We have to learn how to communicate with our intern in a way it can understand to (hopefully) receive the output we want, and we have to confirm that it is.
The more difficult and complex the task, the more difficult the verification.
GIGO
The overarching theme for all computer data is GIGO – garbage in, garbage out. I know everyone can think of hundreds of examples that have absolutely nothing to do with AI. It’s the same now, but on steroids because we add the layers of:
- Our instructions to AI, which may or may not be as thorough as we thought
- AI interpreting what it thought we said, according to its internal rules and limitations that we don’t understand
- AI manipulating data and producing output on our behalf
Additionally, when we ask AI to gather information about something, it can only gather what it can see.

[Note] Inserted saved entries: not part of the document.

-- ==== Sys2Proof/Machine/Step.lean ====
section
/-! DEFINITION. One step of the machine: the next event of HOST takes place, a command from its start
to its completion (20_memory.md rule R61, 30_encoding.md rule R80). -/

namespace Sys2Proof.Machine

/-- One step. With no event of HOST, ENGINE is idle and every element keeps its value (rules R36, R240). -/
def step (s : State) : Host.Outcome State Fault Refusal :=
  match s.hostIn with
  | []                            => .next s
  | .command h p :: es            => runCommand h p { s with hostIn := es }
  | .reset :: es                  => .next (resetEvent { s with hostIn := es })
  | .resetDuring h p n :: es      => .next (resetAbandoning h p n { s with hostIn := es })

/-- The state in which the next step executes the command whose header bits are `w`, as the opcode table
numbers them, with a payload of `LEN` bytes of value 0: HOST presents it before anything else. -/
def State.withFetchWord (s : State) (nbits w : Nat) : State :=
  { s with hostIn := .command (tableHeader nbits w) [] :: s.hostIn }

end Sys2Proof.Machine
end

For example, some AI tools cannot reliably open weblinks, while others can. Some, like Google have internal routines to rank sites that are more reliable and accurate, and other tools do not.
Asking your AI tool for it’s sources so you can evaluate the GIGO factor is essential too.
Drinking From the Firehose
You might think AI is completely new, but it really isn’t. What’s new is the label of AI and consumer-based products where you get to be the driver.
Think of AI as the big umbrella.
In the past decade or so, artificial intelligence models have been slowly being developed, often for specific use cases. Machine learning models that are self-teaching are good examples. Genetic imputation to equalize autosomal DNA files produced by different vendors before matching is a specific use case.
Traditional programming is very specific and instructs, “If X, then Y.” Imputation, within a limited range of options, says, “Based on X, I think Y is most likely next character.” Machine learning learns by example. AI is the next generation where answers to questions are not hard-coded or self-learned in the same way.
With AI, one could interact and say, “Based on X, what do you think is next, and why?” The answer would be conversational, and would explain how the AI tool got to the result of Y. That doesn’t mean Y is accurate.
Before AI, consumers had never been in the driver’s seat, with the ability to query computers easily about anything with no programming needed – receiving conversational answers in their language of choice. Answers that are hopefully accurate.
Back in 2011, Siri became available, Amazon Alexa in 2014, and Google Assistant in 2016, but these were all command driven with a restricted vocabulary and could only perform limited actions.
In October 2022, ChatGPT introduced us to a new world, triggering the AI boom. By late 2023 and early 2024, suddenly the term AI, artificial intelligence, snowballed and was everywhere. The early versions of AI tools could only do a fraction of what they can in 2026, and could not perform tasks on your behalf.

ChatGPT prompt: “Make me a fun goofy picture with a cat that illustrates the ability of AI to make a fun goofy picture.”
Today that has all changed and it seems like everyone is making goofy pictures for fun.
Artificial Intelligence is NOT Intelligent
Let me say this loudly – artificial intelligence is not intelligent!
AI is a computer – electronic pulses in a data center somewhere. AI is trained to gather massive amounts of data, distill it in specific ways, and then, using various types of skills, interact with humans in a helpful manner. “Helpful” depends on perspective.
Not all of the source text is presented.